__What you need to do__: Starting at the line below holding "(credit s c - 1))" and stopping at the line holding "s.se with last", print every line exactly, both ends included, and leave the rest out.

---------------

-- ==== Sys2Proof/Machine/Streams.lean ====
section
/-! DEFINITION. The stream engine: context commands, issue slots, descriptors, fences, records, tolls and sluices (R376
to R394). -/

namespace Sys2Proof.Machine

open Reg

/-! ### Context commands -/

/-- CONTEXT_ENABLE (R378): a write of SE_SC_CTRL. -/
def execContextEnable (n : BitVec 16) (v : Word) (s : State) : Out :=
  mirrored (fun s => .next (s.writeScCtrl n.toNat v)) s

/-- STOP (R378): a write of SE_SC_CTRL. -/
def execStop (n : BitVec 16) (v : Word) (s : State) : Out := mirrored (fun s => .next (s.writeScCtrl n.toNat v)) s

/-- RESTART (R378): a write of SE_SC_CTRL. -/
def execRestart (n : BitVec 16) (v : Word) (s : State) : Out := mirrored (fun s => .next (s.writeScCtrl n.toNat v)) s

/-- CONTEXT_DISABLE (R378): a write of SE_SC_CTRL. -/
def execContextDisable (n : BitVec 16) (v : Word) (s : State) : Out :=
  mirrored (fun s => .next (s.writeScCtrl n.toNat v)) s

/-- DOORBELL (R379, R459, R460): a write of SE_SC_DB. -/
def execDoorbell (n : BitVec 16) (v : Word) (s : State) : Out := mirrored (fun s => .next (s.writeTail n.toNat v)) s

/-! ### Issue slots -/

/-- The first descriptor of a list that may issue a read: fetched, with bytes left, behind no failed one, and behind
only visible ones where it has wait set (R380, R381, R388). -/
def firstReader (allSeen : Bool) : List StreamDesc → Option StreamDesc
  | [] => none
  | w :: ws =>
    if w.fail.isSome then none else
    match w.desc with
    | some d =>
      if decide (w.asked < d.len.toNat) && (!bit d.flags 1 || allSeen) then some w
      else firstReader (allSeen && w.visible) ws
    | none => firstReader false ws

/-- The descriptor whose next read a context may issue now (R374, R384, R385, R388). -/
def State.reader (s : State) (n : Nat) : Option StreamDesc :=
  let c := s.ctx n
  let port := if n % 2 = 0 then SE_OUT.port_a else SE_OUT.port_b
  if c.stopped || c.ringErr.isSome
      || decide (max 1 (s.get (SE_SC_QUOTA.quota n)) ≤ s.get (SE_SC_QUOTA.outstanding n))
      || decide (4096 ≤ s.get port) || (s.is (SE_SC_TOLL.toll n) && decide (s.getS (SE_SC_BAL.v n) ≤ 0))
      || ((s.srcHost n || s.dstHost n) && !s.ctxReach n) then none
  else firstReader true c.work

/-- Whether a context may fetch a descriptor now: one that a host ring did not give, or the next posted one. -/
def State.fetches (s : State) (n : Nat) : Bool :=
  let c := s.ctx n
  let st := s.ctxState n
  (decide (st = 2) || decide (st = 3)) && (!isHost (s.dring n) || s.ctxReach n)
    && (decide (s.head n ≠ s.tail n) || c.work.any fun w => w.desc.isNone && w.reads.isEmpty)

/-- Whether a context has a request that it may issue now: never while it holds 64 records (R394), and never in a
standby or a FENCED device (R459, R467). -/
def State.serves (s : State) (n : Nat) : Bool :=
  let st := s.ctxState n
  (decide (st = 2) || decide (st = 3) || decide (st = 4)) && !s.fenced && !s.ctxHeld n
    && decide (s.heldRecords n < 64) && ((s.reader n).isSome || s.fetches n)

/-- The class that a port serves (R386): RT first, then HI, NORM and BULK by their credits, which the weights renew. -/
def State.pickClass (s : State) (port : Nat) (cs : List Nat) : Nat × State :=
  if cs.contains 0 then (0, s) else
  let order := [1, 2, 3].filter fun c => cs.contains c
  let credit (s : State) (c : Nat) : Nat := s.se.credit.get natDefault (4 * port + c)
  let weight (c : Nat) : Nat := match c with
    | 1 => s.get SE_ARB.hi | 2 => s.get SE_ARB.norm | _ => s.get SE_ARB.bulk
  let set (s : State) (c v : Nat) : State :=
    { s with se := { s.se with credit := s.se.credit.set natDefault (4 * port + c) v } }
  let s := if order.any fun c => 0 < credit s c then s else s.each [1, 2, 3] fun s c => set s c (max 1 (weight c))
  match order.find? fun c => 0 < credit s c with
  | some c => (c, set s c (credit s c - 1))
  | none => (order.headD 3, s)

/-- The context that a port serves within a class: the next in rotation (R386). -/
def State.pickCtx (s : State) (port cls : Nat) (ns : List Nat) : Option Nat × State :=
  let last := s.se.last.get natDefault (4 * port + cls)
  match (ns.find? fun n : Nat => last ≤ n).or ns.head? with
  | none => (none, s)
  | some n => (some n, { s with se := { s.se with last := s.se.last.set natDefault (4 * port + cls) (n + 1) } })

/-- A context issues its next read, of up to 256 bytes within a 256-byte block of the source (R381, R384, R385). -/
def State.issueRead (s : State) (n : Nat) (w : StreamDesc) (d : Desc) : State :=
  let a := d.src.toNat + w.asked
  let size := min (256 - a % 256) (d.len.toNat - w.asked)
  let c := s.ctx n
  let mark (e : StreamDesc) : StreamDesc :=
    if e = w then { e with asked := e.asked + size, reads := e.reads ++ [(e.asked, size)] } else e
  let s := (s.setCtx n { c with work := c.work.map mark }).outBy n 1
  s.when (s.is (SE_SC_TOLL.toll n)) fun s => s.putS (SE_SC_BAL.v n) (s.getS (SE_SC_BAL.v n) - (size : Int))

---------------

__Reply__:
  | some c => (c, set s c (credit s c - 1))
  | none => (order.headD 3, s)

/-- The context that a port serves within a class: the next in rotation (R386). -/
def State.pickCtx (s : State) (port cls : Nat) (ns : List Nat) : Option Nat × State :=
  let last := s.se.last.get natDefault (4 * port + cls)
  match (ns.find? fun n : Nat => last ≤ n).or ns.head? with
  | none => (none, s)
  | some n => (some n, { s with se := { s.se with last := s.se.last.set natDefault (4 * port + cls) (n + 1) } })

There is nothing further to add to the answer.